Children's Oncology Group

Status

Completed

Conditions

Ann Arbor Stage IV Childhood Hodgkin Lymphoma
Ann Arbor Stage II Childhood Hodgkin Lymphoma
Ann Arbor Stage I Childhood Hodgkin Lymphoma
Ann Arbor Stage III Childhood Hodgkin Lymphoma
Refractory Childhood Hodgkin Lymphoma

Treatments

Other: Cytology Specimen Collection Procedure

Study type

Observational

Funder types

NETWORK
NIH

Identifiers

NCT00900250
U10CA180886 (U.S. NIH Grant/Contract)
COG-AHOD04B1
U10CA098543 (U.S. NIH Grant/Contract)
CDR0000495369
NCI-2009-00378 (Registry Identifier)
AHOD04B1 (Other Identifier)

Details and patient eligibility

About

This laboratory study is collecting and storing samples of tissue and blood from young patients with Hodgkin's lymphoma. Collecting and storing samples of tumor tissue and blood from patients with cancer to study in the laboratory may help the study of cancer in the future.

Full description

OBJECTIVES:

I. Establish a biologic specimen repository (of tumor tissue, tissue arrays, lymphoblastoid cell lines, host DNA, tumor and host RNA, serum, and plasma) and database linked to clinical features and outcomes from well-characterized cohorts of children and young adults with Hodgkin's lymphoma.

II. Provide specimens from diagnosis, early response evaluation, completion of chemotherapy and radiotherapy, long-term follow up, and relapse to study prognostic factors for early response, relapse, long-term outcomes, and identification of new biological targets for therapy.

OUTLINE: This is a multicenter study.

Patients enrolled on Hodgkin's lymphoma (HL) therapeutic clinical trials undergo collection of tumor tissue samples at baseline and at relapse or disease progression.

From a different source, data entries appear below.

@[simp] theorem clsPassage_keeps (s : State) :
    (clsPassage s).pins = s.pins ∧ (clsPassage s).clock = s.clock ∧ (clsPassage s).supply = s.supply ∧
    (clsPassage s).resetCause = s.resetCause ∧ (clsPassage s).loaded = s.loaded ∧ (clsPassage s).rmu = s.rmu ∧
    (clsPassage s).asc = s.asc ∧ (clsPassage s).lnu = s.lnu ∧ (clsPassage s).ltu = s.ltu ∧
    (clsPassage s).lkc = s.lkc ∧ (clsPassage s).phn = s.phn ∧ (clsPassage s).tal = s.tal ∧
    (clsPassage s).pfs = s.pfs ∧ (clsPassage s).free = s.free ∧ (clsPassage s).pending = s.pending ∧
    (clsPassage s).ssv.mode = s.ssv.mode ∧ (clsPassage s).ssv.restricted = s.ssv.restricted ∧
    (clsPassage s).ssv.lastKeep = s.ssv.lastKeep ∧ (clsPassage s).ssv.deadline = s.ssv.deadline ∧
    (clsPassage s).spt.rx = s.spt.rx ∧ (clsPassage s).spt.stopped = s.spt.stopped ∧
    (clsPassage s).spt.replies = s.spt.replies ∧ (clsPassage s).spt.badFrames = s.spt.badFrames ∧
    (clsPassage s).spt.dropRequest = s.spt.dropRequest ∧ (clsPassage s).spt.tx = s.spt.tx := by
  generalize h : clsPassage s = t
  have k := advance_keeps .cls .lck s
  unfold clsPassage at h
  generalize advance .cls .lck s = x at h k
  obtain ⟨u, p⟩ := x
  (repeat' split at h) <;> subst h <;> simp_all

@[simp] theorem lckPassage_keeps (s : State) :
    (lckPassage s).pins = s.pins ∧ (lckPassage s).clock = s.clock ∧ (lckPassage s).supply = s.supply ∧
    (lckPassage s).resetCause = s.resetCause ∧ (lckPassage s).loaded = s.loaded ∧ (lckPassage s).rmu = s.rmu ∧
    (lckPassage s).asc = s.asc ∧ (lckPassage s).dru = s.dru ∧ (lckPassage s).lnu = s.lnu ∧
    (lckPassage s).ltu = s.ltu ∧ (lckPassage s).lkc = s.lkc ∧ (lckPassage s).phn = s.phn ∧
    (lckPassage s).tal = s.tal ∧ (lckPassage s).pfs = s.pfs ∧ (lckPassage s).free = s.free ∧
    (lckPassage s).pending = s.pending ∧ (lckPassage s).ssv.mode = s.ssv.mode ∧
    (lckPassage s).ssv.restricted = s.ssv.restricted ∧ (lckPassage s).ssv.lastKeep = s.ssv.lastKeep ∧
    (lckPassage s).ssv.deadline = s.ssv.deadline ∧ (lckPassage s).spt.rx = s.spt.rx ∧
    (lckPassage s).spt.stopped = s.spt.stopped ∧ (lckPassage s).spt.replies = s.spt.replies ∧
    (lckPassage s).spt.badFrames = s.spt.badFrames ∧ (lckPassage s).spt.dropRequest = s.spt.dropRequest ∧
    (lckPassage s).spt.tx = s.spt.tx := by
  generalize h : lckPassage s = t
  have k := advance_keeps .lck .grp s
  unfold lckPassage at h
  generalize advance .lck .grp s = x at h k
  obtain ⟨u, p⟩ := x
  (repeat' split at h) <;> subst h <;> simp_all

@[simp] theorem grpPassage_keeps (s : State) :
    (grpPassage s).pins = s.pins ∧ (grpPassage s).clock = s.clock ∧ (grpPassage s).supply = s.supply ∧
    (grpPassage s).resetCause = s.resetCause ∧ (grpPassage s).loaded = s.loaded ∧ (grpPassage s).rmu = s.rmu ∧
    (grpPassage s).asc = s.asc ∧ (grpPassage s).dru = s.dru ∧ (grpPassage s).ltu = s.ltu ∧
    (grpPassage s).lkc = s.lkc ∧ (grpPassage s).phn = s.phn ∧ (grpPassage s).pfs = s.pfs ∧
    (grpPassage s).free = s.free ∧ (grpPassage s).pending = s.pending ∧ (grpPassage s).ssv.mode = s.ssv.mode ∧
    (grpPassage s).ssv.restricted = s.ssv.restricted ∧ (grpPassage s).ssv.lastKeep = s.ssv.lastKeep ∧
    (grpPassage s).ssv.deadline = s.ssv.deadline ∧ (grpPassage s).spt.rx = s.spt.rx ∧
    (grpPassage s).spt.stopped = s.spt.stopped ∧ (grpPassage s).spt.replies = s.spt.replies ∧
    (grpPassage s).spt.badFrames = s.spt.badFrames ∧ (grpPassage s).spt.dropRequest = s.spt.dropRequest ∧
    (grpPassage s).spt.tx = s.spt.tx := by
  generalize h : grpPassage s = t
  have k := advance_keeps .grp .gat s
  unfold grpPassage at h
  generalize advance .grp .gat s = x at h k
  obtain ⟨u, p⟩ := x
  (repeat' split at h) <;> subst h <;> simp_all

@[simp] theorem gatPassage_keeps (s : State) :
    (gatPassage s).pins = s.pins ∧ (gatPassage s).clock = s.clock ∧ (gatPassage s).supply = s.supply ∧
    (gatPassage s).resetCause = s.resetCause ∧ (gatPassage s).loaded = s.loaded ∧ (gatPassage s).rmu = s.rmu ∧
    (gatPassage s).asc = s.asc ∧ (gatPassage s).cabins = s.cabins ∧ (gatPassage s).dru = s.dru ∧
    (gatPassage s).lnu = s.lnu ∧ (gatPassage s).ltu = s.ltu ∧ (gatPassage s).lkc = s.lkc ∧
    (gatPassage s).phn = s.phn ∧ (gatPassage s).tal = s.tal ∧ (gatPassage s).pfs = s.pfs ∧
    (gatPassage s).free = s.free ∧ (gatPassage s).pending = s.pending ∧ (gatPassage s).ssv.mode = s.ssv.mode ∧
    (gatPassage s).ssv.restricted = s.ssv.restricted ∧ (gatPassage s).ssv.lastKeep = s.ssv.lastKeep ∧
    (gatPassage s).ssv.deadline = s.ssv.deadline ∧ (gatPassage s).spt.rx = s.spt.rx ∧
    (gatPassage s).spt.stopped = s.spt.stopped ∧ (gatPassage s).spt.replies = s.spt.replies ∧
    (gatPassage s).spt.badFrames = s.spt.badFrames ∧ (gatPassage s).spt.dropRequest = s.spt.dropRequest ∧
    (gatPassage s).spt.tx = s.spt.tx := by
  generalize h : gatPassage s = t
  unfold gatPassage at h
  (try dsimp only at h)
  (repeat' split at h) <;> subst h <;> simp

@[simp] theorem intoStorage_keeps (c : Cabin) (s : State) :
    (intoStorage c s).pins = s.pins ∧ (intoStorage c s).clock = s.clock ∧ (intoStorage c s).supply = s.supply ∧
    (intoStorage c s).resetCause = s.resetCause ∧ (intoStorage c s).loaded = s.loaded ∧
    (intoStorage c s).rmu = s.rmu ∧ (intoStorage c s).asc = s.asc ∧ (intoStorage c s).stu = s.stu ∧
    (intoStorage c s).dru = s.dru ∧ (intoStorage c s).lnu = s.lnu ∧ (intoStorage c s).ltu = s.ltu ∧
    (intoStorage c s).lkc = s.lkc ∧ (intoStorage c s).phn = s.phn ∧ (intoStorage c s).ssv = s.ssv ∧
    (intoStorage c s).tal = s.tal ∧ (intoStorage c s).spt = s.spt ∧ (intoStorage c s).pfs = s.pfs ∧
    (intoStorage c s).free = s.free ∧ (intoStorage c s).pending = s.pending := by
  generalize h : intoStorage c s = t
  unfold intoStorage at h
  (try dsimp only at h)
  (repeat' split at h) <;> subst h <;> simp

@[simp] theorem stiPassage_keeps (s : State) :
    (stiPassage s).pins = s.pins ∧ (stiPassage s).clock = s.clock ∧ (stiPassage s).supply = s.supply ∧
    (stiPassage s).resetCause = s.resetCause ∧ (stiPassage s).loaded = s.loaded ∧ (stiPassage s).rmu = s.rmu ∧
    (stiPassage s).asc = s.asc ∧ (stiPassage s).stu = s.stu ∧ (stiPassage s).dru = s.dru ∧
    (stiPassage s).lnu = s.lnu ∧ (stiPassage s).ltu = s.ltu ∧ (stiPassage s).lkc = s.lkc ∧
    (stiPassage s).phn = s.phn ∧ (stiPassage s).tal = s.tal ∧ (stiPassage s).pfs = s.pfs ∧
    (stiPassage s).free = s.free ∧ (stiPassage s).pending = s.pending ∧ (stiPassage s).ssv.mode = s.ssv.mode ∧
    (stiPassage s).ssv.restricted = s.ssv.restricted ∧ (stiPassage s).ssv.lastKeep = s.ssv.lastKeep ∧
    (stiPassage s).ssv.deadline = s.ssv.deadline ∧ (stiPassage s).spt.rx = s.spt.rx ∧
    (stiPassage s).spt.stopped = s.spt.stopped ∧ (stiPassage s).spt.replies = s.spt.replies ∧
    (stiPassage s).spt.badFrames = s.spt.badFrames ∧ (stiPassage s).spt.dropRequest = s.spt.dropRequest ∧
    (stiPassage s).spt.tx = s.spt.tx := by
  generalize h : stiPassage s = t
  unfold stiPassage at h
  (try dsimp only at h)
  (repeat' split at h) <;> subst h <;> simp
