-- ==== Sys2Proof/Laws/Settle.lean ====
section
/-! SUPPORT. What each operation of the end of every event leaves unchanged: every field of the state that it does not write. -/

-- One lemma after the other: side by side, their proofs need more memory in the joined text than the check has.
set_option Elab.async false

namespace Sys2Proof.Machine

@[simp] theorem handUp_keeps (old : Lists) (s : State) :
    (handUp old s).pins = s.pins ∧ (handUp old s).clock = s.clock ∧ (handUp old s).supply = s.supply ∧
    (handUp old s).resetCause = s.resetCause ∧ (handUp old s).loaded = s.loaded ∧ (handUp old s).rmu = s.rmu ∧
    (handUp old s).asc = s.asc ∧ (handUp old s).cabins = s.cabins ∧ (handUp old s).lists = s.lists ∧
    (handUp old s).stu = s.stu ∧ (handUp old s).dru = s.dru ∧ (handUp old s).lnu = s.lnu ∧
    (handUp old s).lkc = s.lkc ∧ (handUp old s).phn = s.phn ∧ (handUp old s).tal = s.tal ∧
    (handUp old s).pfs = s.pfs ∧ (handUp old s).free = s.free ∧ (handUp old s).pending = s.pending ∧
    (handUp old s).ssv.mode = s.ssv.mode ∧ (handUp old s).ssv.restricted = s.ssv.restricted ∧
    (handUp old s).ssv.lastKeep = s.ssv.lastKeep ∧ (handUp old s).ssv.deadline = s.ssv.deadline ∧
    (handUp old s).spt.rx = s.spt.rx ∧ (handUp old s).spt.stopped = s.spt.stopped ∧
    (handUp old s).spt.replies = s.spt.replies ∧ (handUp old s).spt.badFrames = s.spt.badFrames ∧
    (handUp old s).spt.dropRequest = s.spt.dropRequest ∧ (handUp old s).spt.tx = s.spt.tx := by
  generalize h : handUp old s = t
  unfold handUp at h
  (try dsimp only at h)
  (repeat' split at h) <;> subst h <;> simp

@[simp] theorem handDown_keeps (old : Lists) (s : State) :
    (handDown old s).pins = s.pins ∧ (handDown old s).clock = s.clock ∧ (handDown old s).supply = s.supply ∧
    (handDown old s).resetCause = s.resetCause ∧ (handDown old s).loaded = s.loaded ∧ (handDown old s).rmu = s.rmu ∧
    (handDown old s).asc = s.asc ∧ (handDown old s).cabins = s.cabins ∧ (handDown old s).lists = s.lists ∧
    (handDown old s).lnu = s.lnu ∧ (handDown old s).lkc = s.lkc ∧ (handDown old s).phn = s.phn ∧
    (handDown old s).tal = s.tal ∧ (handDown old s).pfs = s.pfs ∧ (handDown old s).free = s.free ∧
    (handDown old s).pending = s.pending ∧ (handDown old s).ssv.mode = s.ssv.mode ∧
    (handDown old s).ssv.restricted = s.ssv.restricted ∧ (handDown old s).ssv.lastKeep = s.ssv.lastKeep ∧
    (handDown old s).ssv.deadline = s.ssv.deadline ∧ (handDown old s).spt.rx = s.spt.rx ∧
    (handDown old s).spt.stopped = s.spt.stopped ∧ (handDown old s).spt.replies = s.spt.replies ∧
    (handDown old s).spt.badFrames = s.spt.badFrames ∧ (handDown old s).spt.dropRequest = s.spt.dropRequest ∧
    (handDown old s).spt.tx = s.spt.tx := by
  generalize h : handDown old s = t
  unfold handDown at h
  (try dsimp only at h)
  (repeat' split at h) <;> subst h <;> simp

@[simp] theorem trackEval_keeps (s : State) :
    (trackEval s).pins = s.pins ∧ (trackEval s).clock = s.clock ∧ (trackEval s).supply = s.supply ∧
    (trackEval s).resetCause = s.resetCause ∧ (trackEval s).loaded = s.loaded ∧ (trackEval s).rmu = s.rmu ∧
    (trackEval s).asc = s.asc ∧ (trackEval s).cabins = s.cabins ∧ (trackEval s).lists = s.lists ∧
    (trackEval s).stu = s.stu ∧ (trackEval s).dru = s.dru ∧ (trackEval s).lnu = s.lnu ∧ (trackEval s).ltu = s.ltu ∧
    (trackEval s).lkc = s.lkc ∧ (trackEval s).phn = s.phn ∧ (trackEval s).tal = s.tal ∧ (trackEval s).pfs = s.pfs ∧
    (trackEval s).free = s.free ∧ (trackEval s).pending = s.pending ∧ (trackEval s).ssv.mode = s.ssv.mode ∧
    (trackEval s).ssv.restricted = s.ssv.restricted ∧ (trackEval s).ssv.lastKeep = s.ssv.lastKeep ∧
    (trackEval s).ssv.deadline = s.ssv.deadline ∧ (trackEval s).spt.rx = s.spt.rx ∧
    (trackEval s).spt.stopped = s.spt.stopped ∧ (trackEval s).spt.replies = s.spt.replies ∧
    (trackEval s).spt.badFrames = s.spt.badFrames ∧ (trackEval s).spt.dropRequest = s.spt.dropRequest ∧
    (trackEval s).spt.tx = s.spt.tx := by
  generalize h : trackEval s = t
  unfold trackEval at h
  (try dsimp only at h)
  (repeat' split at h) <;> subst h <;> simp

@[simp] theorem settleCounts_keeps (old : Lists) (s : State) :
    (settleCounts old s).pins = s.pins ∧ (settleCounts old s).clock = s.clock ∧
    (settleCounts old s).supply = s.supply ∧ (settleCounts old s).resetCause = s.resetCause ∧
    (settleCounts old s).loaded = s.loaded ∧ (settleCounts old s).rmu = s.rmu ∧ (settleCounts old s).asc = s.asc ∧
    (settleCounts old s).cabins = s.cabins ∧ (settleCounts old s).stu = s.stu ∧ (settleCounts old s).dru = s.dru ∧
    (settleCounts old s).lnu = s.lnu ∧ (settleCounts old s).ltu = s.ltu ∧ (settleCounts old s).lkc = s.lkc ∧
    (settleCounts old s).phn = s.phn ∧ (settleCounts old s).ssv = s.ssv ∧ (settleCounts old s).tal = s.tal ∧
    (settleCounts old s).spt = s.spt ∧ (settleCounts old s).pfs = s.pfs ∧ (settleCounts old s).free = s.free ∧
    (settleCounts old s).pending = s.pending := by
  generalize h : settleCounts old s = t
  unfold settleCounts at h
  (try dsimp only at h)
  (repeat' split at h) <;> subst h <;> simp

@[simp] theorem settle_keeps (old : Lists) (s : State) :
    (settle old s).pins = s.pins ∧ (settle old s).clock = s.clock ∧ (settle old s).supply = s.supply ∧
    (settle old s).resetCause = s.resetCause ∧ (settle old s).loaded = s.loaded ∧ (settle old s).rmu = s.rmu ∧
    (settle old s).asc = s.asc ∧ (settle old s).cabins = s.cabins ∧ (settle old s).phn = s.phn ∧
    (settle old s).tal = s.tal ∧ (settle old s).pfs = s.pfs ∧ (settle old s).free = s.free ∧
    (settle old s).pending = s.pending ∧ (settle old s).ssv.mode = s.ssv.mode ∧
    (settle old s).ssv.restricted = s.ssv.restricted ∧ (settle old s).ssv.lastKeep = s.ssv.lastKeep ∧
    (settle old s).ssv.deadline = s.ssv.deadline ∧ (settle old s).spt.rx = s.spt.rx ∧
    (settle old s).spt.stopped = s.spt.stopped ∧ (settle old s).spt.replies = s.spt.replies ∧
    (settle old s).spt.badFrames = s.spt.badFrames ∧ (settle old s).spt.dropRequest = s.spt.dropRequest ∧
    (settle old s).spt.tx = s.spt.tx ∧ (settle old s).lkc.rx = s.lkc.rx ∧ (settle old s).lkc.towers = s.lkc.towers ∧
    (settle old s).lkc.ownNext = s.lkc.ownNext ∧ (settle old s).lkc.txCycle = s.lkc.txCycle := by
  generalize h : settle old s = t
  unfold settle at h
  (try dsimp only at h)
  (repeat' split at h) <;> subst h <;> simp

@[simp] theorem rdChanged_keeps (s : State) :
    (rdChanged s).pins = s.pins ∧ (rdChanged s).clock = s.clock ∧ (rdChanged s).supply = s.supply ∧
    (rdChanged s).resetCause = s.resetCause ∧ (rdChanged s).loaded = s.loaded ∧ (rdChanged s).rmu = s.rmu ∧
    (rdChanged s).asc = s.asc ∧ (rdChanged s).ltu = s.ltu ∧ (rdChanged s).lkc = s.lkc ∧ (rdChanged s).phn = s.phn ∧
    (rdChanged s).pfs = s.pfs ∧ (rdChanged s).free = s.free ∧ (rdChanged s).pending = s.pending ∧
    (rdChanged s).ssv.mode = s.ssv.mode ∧ (rdChanged s).ssv.restricted = s.ssv.restricted ∧
    (rdChanged s).ssv.lastKeep = s.ssv.lastKeep ∧ (rdChanged s).ssv.deadline = s.ssv.deadline ∧
    (rdChanged s).spt.rx = s.spt.rx ∧ (rdChanged s).spt.stopped = s.spt.stopped ∧
    (rdChanged s).spt.replies = s.spt.replies ∧ (rdChanged s).spt.badFrames = s.spt.badFrames ∧
    (rdChanged s).spt.dropRequest = s.spt.dropRequest ∧ (rdChanged s).spt.tx = s.spt.tx := by
  generalize h : rdChanged s = t
  unfold rdChanged at h
  (try dsimp only at h)
  (repeat' split at h) <;> subst h <;> simp

@[simp] theorem wheelPulse_keeps (s : State) :
    (wheelPulse s).pins = s.pins ∧ (wheelPulse s).clock = s.clock ∧ (wheelPulse s).supply = s.supply ∧
    (wheelPulse s).resetCause = s.resetCause ∧ (wheelPulse s).loaded = s.loaded ∧ (wheelPulse s).asc = s.asc ∧
    (wheelPulse s).ltu = s.ltu ∧ (wheelPulse s).lkc = s.lkc ∧ (wheelPulse s).phn = s.phn ∧
    (wheelPulse s).pfs = s.pfs ∧ (wheelPulse s).free = s.free ∧ (wheelPulse s).pending = s.pending ∧
    (wheelPulse s).ssv.mode = s.ssv.mode ∧ (wheelPulse s).ssv.restricted = s.ssv.restricted ∧
    (wheelPulse s).ssv.lastKeep = s.ssv.lastKeep ∧ (wheelPulse s).ssv.deadline = s.ssv.deadline ∧
    (wheelPulse s).spt.rx = s.spt.rx ∧ (wheelPulse s).spt.stopped = s.spt.stopped ∧
    (wheelPulse s).spt.replies = s.spt.replies ∧ (wheelPulse s).spt.badFrames = s.spt.badFrames ∧
    (wheelPulse s).spt.dropRequest = s.spt.dropRequest ∧ (wheelPulse s).spt.tx = s.spt.tx := by
  generalize h : wheelPulse s = t
  unfold wheelPulse at h
  (try dsimp only at h)
  (repeat' split at h) <;> subst h <;> simp

end Sys2Proof.Machine
end

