/-- The obstruction of the closer (section 4.10): the eighth high sample in a row reverses the stroke. -/
theorem test_closer_reversal :
    (let s := { running with dru := { running.dru with closer := { homeDrive with
       state := .toB, strokeStart := some 0, run := 7, task := some ⟨0, none, .closing, 0⟩ } } }
     let t := after (.currentSample .closer 1833) s
     let u := after (.currentSample .closer 1535) s
     t.dru.closer.state = .toA ∧ t.dru.closer.latest = 3580 ∧ t.dru.closer.run = 0 ∧ u.dru.closer.run = 0 ∧
       u.dru.closer.state = .toB ∧ u.dru.closer.latest = 2998) := by decide +kernel

/-- Supervision in window mode (Table 10-3): a KEEPALIVE after 150 ms is early, one after 500 ms in time. -/
theorem test_window_mode :
    (let p := { up.pfs with working := { up.pfs.working with hkWindow := 1 } }
     let s := { up with pfs := p, ssv := { up.ssv with lastKeep := some 11650 } }
     (after (.keepalive 1 []) (atMs 11800 s)).active .hostSilent = true ∧
       (after (.keepalive 1 []) (atMs 12150 s)).active .hostSilent = false) := by decide +kernel

/-! ### Witnesses: concrete states and operands that meet the hypotheses of the statements, clause by clause -/

/-- A channel in a state. -/
def withDrive (ch : Channel) (d : DriveChannel) (s : State) : State := { s with dru := s.dru.put ch d }

/-- An unidentified entry in a segment. -/
def unknownIn (g : Segment) : StationEntry := ⟨0, .unidentified .none 0, g, 0, false⟩

/-- Cabin 14's entry in a segment. -/
def entryIn (g : Segment) : StationEntry := ⟨0, .cabin c14, g, 0, false⟩

/-- The oldest entry of a segment is the one given. -/
def stands (g : Segment) (e : StationEntry) (s : State) : Bool :=
  s.lists.station.find? (fun x => x.segment == g) == some e

/-- The station list is full of entries in a segment. -/
def full (g : Segment) (s : State) : State := withStation (List.replicate 128 (unknownIn g)) s

/-- A part whose only waiting command is the one given. -/
def fed (c : Instr) (s : State) : State := { s with pending := [c] }

/-- The state that a step leaves of a part whose only waiting command is the one given. -/
def ran (c : Instr) (s : State) : State := after c { s with pending := [] }

theorem step_fed_pulse (s : State) : step (fed .measuringWheelPulse s) = .next (ran .measuringWheelPulse s) := rfl

theorem step_fed_powerOn (s : State) : step (fed .powerOn s) = .next (ran .powerOn s) := rfl

theorem step_fed_launchDecision (s : State) : step (fed .launchDecision s) = .next (ran .launchDecision s) := rfl

theorem step_fed_attPassage (s : State) : step (fed .attPassage s) = .next (ran .attPassage s) := rfl

theorem witness_IdleStepIsOneMicrosecond :
    held.pending = [] ∧ held.ssv.mode = .off ∧ State.reset.pending = [] ∧ State.reset.ssv.mode ≠ .off := by
  decide +kernel

/-- A part whose commit is in flight. -/
def committing : State := after (.commitProfile 1 []) up

/-- The reply of RESET_PART has been sent. -/
def resetSent : State := { up with spt := { up.spt with tx := some ⟨[], true, 0⟩ } }

theorem witness_ResetEntryHoldsThePart :
    up.supply = true ∧ ¬(up.ssv.mode = .off ∧ up.resetCause = .powerOn) ∧ up.pfs.commit = none ∧
      held.supply = true ∧ ¬(held.ssv.mode = .off ∧ held.resetCause = .powerOn) ∧
      resetSent.spt.tx = some ⟨[], true, 0⟩ ∧ committing.supply = true ∧ committing.pfs.commit.isSome ∧
      (after .resetnAsserted committing).pfs.stored.checkGood = false ∧
      (after .supplyLoss committing).pfs.stored.checkGood = false := by decide +kernel

theorem witness_StartLoadsTheProfileAndEntersService :
    (let r := State.reset
     let torn := { r with pfs := { r.pfs with stored := .torn 0 } }
     held.supply = true ∧ held.ssv.mode = .off ∧ r.ssv.mode = .start ∧ r.loaded = false ∧
       r.pfs.stored.checkGood = true ∧ torn.pfs.stored.checkGood = false ∧ torn.resetCause ≠ .profileRestore ∧
       (after .profileLoad torn).pfs.status = .invalid ∧
       (after .profileLoad { r with resetCause := .profileRestore }).pfs.writes = 1) := by decide +kernel

/-- Part of the position, at the top of the remainder. -/
def remTop (d : Direction) : State := { up with rmu := { up.rmu with rem := 999, direction := d } }

theorem witness_PulseMovesThePositionAndMakesItsChecks :
    (remTop .forward).loaded = true ∧ (remTop .forward).rmu.rem < 1000 ∧ (remTop .reverse).loaded = true ∧
      (after .measuringWheelPulse (remTop .forward)).position = 5711 ∧
      (after .measuringWheelPulse (remTop .reverse)).position + 4712 = 4294967296000 + 999 := by decide +kernel

/-- The head of a line list, stamped 0, with the rope at a position; the link is LOCKED. -/
def lineHead (l : Location) (rd : Word32) : State :=
  let s := atRd rd (place c14 l up)
  { s with
    lists := { s.lists with
      upLine := if l = .upLine then [⟨c14, 0⟩] else []
      downLine := if l = .downLine then [⟨c14, 0⟩] else [] }
    lkc := { s.lkc with rx := { s.lkc.rx with sync := .locked, outOfLock := none } } }

/-- The bound is 2,420,000: a pulse moves a rope at 2,419,996 to it, and one at 2,419,997 beyond it. -/
theorem witness_PulseMovesThePositionAndMakesItsChecks_overdue :
    (let p := after .measuringWheelPulse
     let hunting := { lineHead .upLine 2419997 with lkc := up.lkc }
     let made := { lineHead .upLine 5 with ltu := { up.ltu with overUp := some c14 } }
     (lineHead .upLine 2419997).loaded = true ∧ (lineHead .upLine 2419997).rmu.rem < 1000 ∧
       (p (lineHead .upLine 2419996)).rmu.rd = 2420000 ∧ (p (lineHead .upLine 2419996)).ltu.overUp = none ∧
       (p (lineHead .upLine 2419997)).ltu.overUp = some c14 ∧ (p hunting).rmu.rd = 2420001 ∧
       (p hunting).ltu.overUp = none ∧ (p made).rmu.rd = 9 ∧ (p made).ltu.overUp = some c14 ∧
       (p (lineHead .downLine 2419996)).ltu.overDown = none ∧
       (p (lineHead .downLine 2419997)).ltu.overDown = some c14 ∧
       (p { lineHead .downLine 2419997 with lkc := up.lkc }).ltu.overDown = some c14) := by decide +kernel

/-- Each distance check of a pulse, with its start at 0 and the rope 4 mm short of the bound, and 3 mm or 5 mm on the
other side of it: a pulse moves the rope by 4 mm. -/
theorem witness_PulseMovesThePositionAndMakesItsChecks_bounds :
    (let p := fun rd s => after .measuringWheelPulse (atRd rd s)
     let latched := fun c s => (State.cause s c).latched
     let e : StationEntry := ⟨0, .cabin c14, .gat, 0, true⟩
     let s := withStation [e] (place c14 .station running)
     let h := { s with lnu := { s.lnu with hold := some ⟨0, 0, false⟩ } }
     let w := { s with lnu := { s.lnu with window := some ⟨0, some c14, 0, 2000⟩ } }
     let f := { s with lnu := { s.lnu with flight := some ⟨0, c14, 0, 16777215, false, false⟩ } }
     let r := withDrive .release { homeDrive with state := .atB }
       { place c14 .storage running with
         lists := { running.lists with storage := [c14] }, stu := { running.stu with release := some ⟨c14, some 0⟩ } }
     let k := withDrive .switch { homeDrive with state := .atB }
       { running with stu := { running.stu with wanted := some .line, lastArr := some 0 } }
     s.loaded = true ∧ s.rmu.rem < 1000 ∧ s.heldEntry = some 0 ∧
       (p 1495 w).lnu.window = some ⟨0, some c14, 0, 2000⟩ ∧ (p 1496 w).lnu.window = none ∧
       ((p 1496 w).cab c14).force = 10546 ∧ latched .gripFail (p 1496 w) = true ∧
       latched .doorNotLockedStop (p 14995 h) = false ∧ latched .doorNotLockedStop (p 14996 h) = true ∧
       (p 14996 h).lnu.hold = some ⟨0, 0, true⟩ ∧ (p 14996 s).lnu.hold = some ⟨0, 15000, false⟩ ∧
       latched .launchStuck (p 2996 f) = false ∧ latched .launchStuck (p 2997 f) = true ∧
       (p 2997 f).lnu.flight = some ⟨0, c14, 0, 16777215, false, true⟩ ∧
       (p 7996 r).stu.release = some ⟨c14, some 0⟩ ∧ (p 7997 r).stu.release = none ∧
       latched .releaseStuck (p 7997 r) = true ∧ (p 7997 r).dru.release.state = .toA ∧
       (p 2995 k).dru.switch.state = .atB ∧ (p 2996 k).dru.switch.state = .toA ∧
       (p 19996 (withStation [entryIn .opn] running)).active .stationStall = false ∧
       (p 19997 (withStation [entryIn .opn] running)).active .stationStall = true ∧
       (p 19997 (withStation [entryIn .gat] running)).active .stationStall = false) := by decide +kernel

Serum and anticoagulated peripheral blood samples are collected at baseline, at week 1, on day 1 of course 2, after completion of chemotherapy, after completion of radiotherapy, at 1 year after diagnosis, and at relapse or disease progression.

Patients with relapsed or progressive disease who plan to enroll on HL relapse/retrieval clinical trials undergo collection of tumor tissue, serum, and anticoagulated peripheral blood samples at relapse or disease progression.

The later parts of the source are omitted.